Data excerpts
►
/-- Settles O1: words and configuration are closed terms, on which the decoder is evaluated. -/
theorem referenceWordsDecode : Obligations.ReferenceWordsDecode := by
  unfold Obligations.ReferenceWordsDecode
  decide

/-- A host access whose distance from `BASE` is no 32-bit number is presented at no offset (log entry 10). -/
theorem present_outside {cfg : Config} {a : BusAccess} (h : a.place < cfg.base ∨ cfg.base + 2 ^ 32 ≤ a.place) :
    present cfg a = none := by
  rw [present, presentOff, if_neg (by omega), Option.map_none]

/-- Settles O2: the step is the first event, and an event is its instruction, a reset or a refusal. -/
theorem stepRunsTheDecodedInstruction : Obligations.StepRunsTheDecodedInstruction := by
  refine ⟨fun s t es hwf he => ?_, fun s id es hwf he => step_of_inputs hwf he, fun s es hwf he => step_of_inputs hwf he,
    fun s a es hwf he hout => ?_, fun s hwf he => ?_⟩
  · exact (step_of_inputs hwf he).trans (runEvent_moveTo (s.withInputs es) t)
  · rw [step_of_inputs hwf he, runEvent, State.withInputs_cfg, present_outside hout]
  · rw [step, if_pos hwf, he]

/-- Settles O18: RAISE tests its ID first. -/
theorem requestOfNoSourceLineIsRefused : Obligations.RequestOfNoSourceLineIsRefused := by
  refine ⟨fun s id hid => execRaise_noLine (not_isSource_of hid), fun s id es hwf he => ?_⟩
  have hstep : step s = execRaise id (s.withInputs es) := step_of_inputs hwf he
  rw [hstep, ← isSource_iff]
  constructor
  · exact fun hid => ⟨_, by rw [execRaise, State.withInputs_cfg, if_pos hid]⟩
  · rintro ⟨t, ht⟩
    exact (execRaise_next ht).1

/-- Settles O36: the accessors of the reset state, and the step of a reset event. -/
theorem resetEstablishesTheResetValues : Obligations.ResetEstablishesTheResetValues := by
  refine ⟨?_, rfl, fun s es hwf he => step_of_inputs hwf he⟩
  rintro cfg n es _ rfl
  refine ⟨fun id h1 hN => ?_, fun c hc => ?_, rfl, rfl, rfl, ?_⟩
  · have hprio := prioAt_resetWith cfg n es h1 hN
    exact ⟨hprio, hprio ▸ drawPriority_le cfg _, ipAt_resetWith cfg n es id, insvcAt_resetWith cfg n es id⟩
  · have hthr := thrAt_resetWith cfg n es hc
    exact ⟨hthr, hthr ▸ drawPriority_le cfg _, hsAt_resetWith cfg n es c, fun id => enAt_resetWith cfg n es hc⟩
  · simp only [State.resetWith, resetDraws]
    omega

end Sys2Proof.Machine
end

section
/-!
PROOFS, family of 30_encoding.md section 5: the host sequences (rule R90 to rule R96) and the read-modify-write race
(70_reset_and_hazards.md section 3).
-/

namespace Sys2Proof.Machine

/-! ## An access of a sequence -/

@[simp] theorem andThen_next (s : State) (f : State → Host.Outcome State Fault Refusal) : andThen (.next s) f = f s := rfl

@[simp] theorem andThen_refused (r : Refusal) (f : State → Host.Outcome State Fault Refusal) :
    andThen (.refused r) f = .refused r := rfl

/-- Settles O46: the first access of each operation is refused, and a stop stays a stop. -/
theorem sequenceAccessBeyondTheOffsetsIsRefused : Obligations.SequenceAccessBeyondTheOffsetsIsRefused := by
  refine ⟨fun s off v hoff => ⟨readReg_of_offset s hoff, writeReg_of_offset s v hoff⟩,
    fun s off v hoff => ⟨readReg_beyond s hoff, writeReg_beyond s v hoff⟩, fun s c id hoff => ⟨?_, ?_⟩,
    fun s id p h1 hN hoff => ?_, fun s c v hoff => writeReg_beyond s v hoff, fun s c hN hoff => ?_,
    fun s c v registered hoff => ⟨readReg_beyond s hoff, writeReg_beyond s v hoff, ?_⟩⟩
  · rw [driverEnable, readReg_beyond s hoff, andThen_refused]
  · rw [driverDisable, readReg_beyond s hoff, andThen_refused]
  · rw [driverSetPriority, if_pos (isSource_of h1 hN), writeReg_beyond s p hoff]
  · obtain ⟨n, hn⟩ : ∃ n, s.cfg.numSources = n + 1 := ⟨s.cfg.numSources - 1, by omega⟩
    have hfirst : driverDisable c 1 s = .refused .notRouted := by rw [driverDisable, readReg_beyond s hoff, andThen_refused]
    simp only [driverInit, hn, List.range'_succ, driverInitSources, hfirst, andThen_refused]
  · rw [driverDispatch, driverClaim, readReg_beyond s hoff, andThen_refused]

section
variable {s : State} (hl : s.cfg.Layout) {g : Target} (hg : g.inRange s.cfg)
include hl hg

/-- A sequence's read of a register runs the read row. -/
theorem readReg_offset : readReg (g.offset s.cfg) s = exec (readInstr g) s := by
  rw [readReg_of_offset s (offset_ok hl hg).1, request, decode_r32 hl hg]

/-- A sequence's write of a register runs the write row. -/
theorem writeReg_offset (v : Word) : writeReg (g.offset s.cfg) v s = exec (writeInstr v g) s := by
  rw [writeReg_of_offset s v (offset_ok hl hg).1, request, decode_w32 hl hg]

end

/-! ## The enable word of a source, read and written -/

/-- The mask has the one bit of the source (rule R76, rule R90). -/
theorem getLsbD_enableMask (id b : Nat) : (enableMask id).getLsbD b = decide (b = id % 32) := by
  rw [enableMask, BitVec.getLsbD_shiftLeft, BitVec.getLsbD_one]
  by_cases heq : b = id % 32
  · simp [heq, Nat.mod_lt]
  · have hne : ¬ (id % 32 ≤ b ∧ b - id % 32 = 0) := by omega
    by_cases hlt : b < id % 32
    · simp [hlt, heq]
    · have : b - id % 32 ≠ 0 := by omega
      simp [heq, this]

/-- Two sources of one enable word have the same bit only when they are the same. -/
theorem getLsbD_enableMask_source {id j : Nat} (hw : j / 32 = id / 32) :
    (enableMask id).getLsbD (j % 32) = decide (j = id) := by
  rw [getLsbD_enableMask]
  exact decide_eq_decide.mpr (by omega)

section
variable (s : State) (c : Nat) (k : Word) {id j : Nat} (hj : s.cfg.isSource j = true) (hw : j / 32 = id / 32)
include hj hw

/-- The word read with the bit of `id` set holds the bit of every other source of the word as it was read. -/
theorem getLsbD_enWord_or_mask : (s.enWord c (id / 32) k ||| enableMask id).getLsbD (j % 32) =
    if j = id then true else s.enAt c j := by
  rw [BitVec.getLsbD_or, getLsbD_enableMask_source hw, ← hw, getLsbD_enWord_source s c k hj]
  by_cases heq : j = id <;> simp [heq]

/-- The word read with the bit of `id` cleared holds the bit of every other source of the word as it was read. -/
theorem getLsbD_enWord_and_not_mask : (s.enWord c (id / 32) k &&& ~~~(enableMask id)).getLsbD (j % 32) =
    if j = id then false else s.enAt c j := by
  rw [BitVec.getLsbD_and, BitVec.getLsbD_not, getLsbD_enableMask_source hw, ← hw, getLsbD_enWord_source s c k hj]
  by_cases heq : j = id <;> simp [heq, Nat.mod_lt]

end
◄
## Work instructions
When you output the entries, keep every line exactly as it appears above.

## Answer area
/-- Settles O1: words and configuration are closed terms, on which the decoder is evaluated. -/
theorem referenceWordsDecode : Obligations.ReferenceWordsDecode := by
  unfold Obligations.ReferenceWordsDecode
  decide

/-- A host access whose distance from `BASE` is no 32-bit number is presented at no offset (log entry 10). -/
theorem present_outside {cfg : Config} {a : BusAccess} (h : a.place < cfg.base ∨ cfg.base + 2 ^ 32 ≤ a.place) :
    present cfg a = none := by
  rw [present, presentOff, if_neg (by omega), Option.map_none]

/-- Settles O2: the step is the first event, and an event is its instruction, a reset or a refusal. -/
theorem stepRunsTheDecodedInstruction : Obligations.StepRunsTheDecodedInstruction := by
  refine ⟨fun s t es hwf he => ?_, fun s id es hwf he => step_of_inputs hwf he, fun s es hwf he => step_of_inputs hwf he,
    fun s a es hwf he hout => ?_, fun s hwf he => ?_⟩
  · exact (step_of_inputs hwf he).trans (runEvent_moveTo (s.withInputs es) t)
  · rw [step_of_inputs hwf he, runEvent, State.withInputs_cfg, present_outside hout]
  · rw [step, if_pos hwf, he]

/-- Settles O18: RAISE tests its ID first. -/
theorem requestOfNoSourceLineIsRefused : Obligations.RequestOfNoSourceLineIsRefused := by
  refine ⟨fun s id hid => execRaise_noLine (not_isSource_of hid), fun s id es hwf he => ?_⟩
  have hstep : step s = execRaise id (s.withInputs es) := step_of_inputs hwf he
  rw [hstep, ← isSource_iff]
  constructor
  · exact fun hid => ⟨_, by rw [execRaise, State.withInputs_cfg, if_pos hid]⟩
  · rintro ⟨t, ht⟩
    exact (execRaise_next ht).1

/-- Settles O36: the accessors of the reset state, and the step of a reset event. -/
theorem resetEstablishesTheResetValues : Obligations.ResetEstablishesTheResetValues := by
  refine ⟨?_, rfl, fun s es hwf he => step_of_inputs hwf he⟩
  rintro cfg n es _ rfl
  refine ⟨fun id h1 hN => ?_, fun c hc => ?_, rfl, rfl, rfl, ?_⟩
  · have hprio := prioAt_resetWith cfg n es h1 hN
    exact ⟨hprio, hprio ▸ drawPriority_le cfg _, ipAt_resetWith cfg n es id, insvcAt_resetWith cfg n es id⟩
  · have hthr := thrAt_resetWith cfg n es hc
    exact ⟨hthr, hthr ▸ drawPriority_le cfg _, hsAt_resetWith cfg n es c, fun id => enAt_resetWith cfg n es hc⟩
  · simp only [State.resetWith, resetDraws]
    omega

end Sys2Proof.Machine
end

section
/-!
PROOFS, family of 30_encoding.md section 5: the host sequences (rule R90 to rule R96) and the read-modify-write race
(70_reset_and_hazards.md section 3).
-/

namespace Sys2Proof.Machine

/-! ## An access of a sequence -/

@[simp] theorem andThen_next (s : State) (f : State → Host.Outcome State Fault Refusal) : andThen (.next s) f = f s := rfl

@[simp] theorem andThen_refused (r : Refusal) (f : State → Host.Outcome State Fault Refusal) :
    andThen (.refused r) f = .refused r := rfl

/-- Settles O46: the first access of each operation is refused, and a stop stays a stop. -/
theorem sequenceAccessBeyondTheOffsetsIsRefused : Obligations.SequenceAccessBeyondTheOffsetsIsRefused := by
  refine ⟨fun s off v hoff => ⟨readReg_of_offset s hoff, writeReg_of_offset s v hoff⟩,
    fun s off v hoff => ⟨readReg_beyond s hoff, writeReg_beyond s v hoff⟩, fun s c id hoff => ⟨?_, ?_⟩,
    fun s id p h1 hN hoff => ?_, fun s c v hoff => writeReg_beyond s v hoff, fun s c hN hoff => ?_,
    fun s c v registered hoff => ⟨readReg_beyond s hoff, writeReg_beyond s v hoff, ?_⟩⟩
  · rw [driverEnable, readReg_beyond s hoff, andThen_refused]
  · rw [driverDisable, readReg_beyond s hoff, andThen_refused]
  · rw [driverSetPriority, if_pos (isSource_of h1 hN), writeReg_beyond s p hoff]
  · obtain ⟨n, hn⟩ : ∃ n, s.cfg.numSources = n + 1 := ⟨s.cfg.numSources - 1, by omega⟩
    have hfirst : driverDisable c 1 s = .refused .notRouted := by rw [driverDisable, readReg_beyond s hoff, andThen_refused]
    simp only [driverInit, hn, List.range'_succ, driverInitSources, hfirst, andThen_refused]
  · rw [driverDispatch, driverClaim, readReg_beyond s hoff, andThen_refused]

section
variable {s : State} (hl : s.cfg.Layout) {g : Target} (hg : g.inRange s.cfg)
include hl hg

/-- A sequence's read of a register runs the read row. -/
theorem readReg_offset : readReg (g.offset s.cfg) s = exec (readInstr g) s := by
  rw [readReg_of_offset s (offset_ok hl hg).1, request, decode_r32 hl hg]

/-- A sequence's write of a register runs the write row. -/
theorem writeReg_offset (v : Word) : writeReg (g.offset s.cfg) v s = exec (writeInstr v g) s := by
  rw [writeReg_of_offset s v (offset_ok hl hg).1, request, decode_w32 hl hg]

end

/-! ## The enable word of a source, read and written -/

/-- The mask has the one bit of the source (rule R76, rule R90). -/
theorem getLsbD_enableMask (id b : Nat) : (enableMask id).getLsbD b = decide (b = id % 32) := by
  rw [enableMask, BitVec.getLsbD_shiftLeft, BitVec.getLsbD_one]
  by_cases heq : b = id % 32
  · simp [heq, Nat.mod_lt]
  · have hne : ¬ (id % 32 ≤ b ∧ b - id % 32 = 0) := by omega
    by_cases hlt : b < id % 32
    · simp [hlt, heq]
    · have : b - id % 32 ≠ 0 := by omega
      simp [heq, this]

/-- Two sources of one enable word have the same bit only when they are the same. -/
theorem getLsbD_enableMask_source {id j : Nat} (hw : j / 32 = id / 32) :
    (enableMask id).getLsbD (j % 32) = decide (j = id) := by
  rw [getLsbD_enableMask]
  exact decide_eq_decide.mpr (by omega)

section
variable (s : State) (c : Nat) (k : Word) {id j : Nat} (hj : s.cfg.isSource j = true) (hw : j / 32 = id / 32)
include hj hw

/-- The word read with the bit of `id` set holds the bit of every other source of the word as it was read. -/
theorem getLsbD_enWord_or_mask : (s.enWord c (id / 32) k ||| enableMask id).getLsbD (j % 32) =
    if j = id then true else s.enAt c j := by
  rw [BitVec.getLsbD_or, getLsbD_enableMask_source hw, ← hw, getLsbD_enWord_source s c k hj]
  by_cases heq : j = id <;> simp [heq]

/-- The word read with the bit of `id` cleared holds the bit of every other source of the word as it was read. -/
theorem getLsbD_enWord_and_not_mask : (s.enWord c (id / 32) k &&& ~~~(enableMask id)).getLsbD (j % 32) =
    if j = id then false else s.enAt c j := by
  rw [BitVec.getLsbD_and, BitVec.getLsbD_not, getLsbD_enableMask_source hw, ← hw, getLsbD_enWord_source s c k hj]
  by_cases heq : j = id <;> simp [heq, Nat.mod_lt]

end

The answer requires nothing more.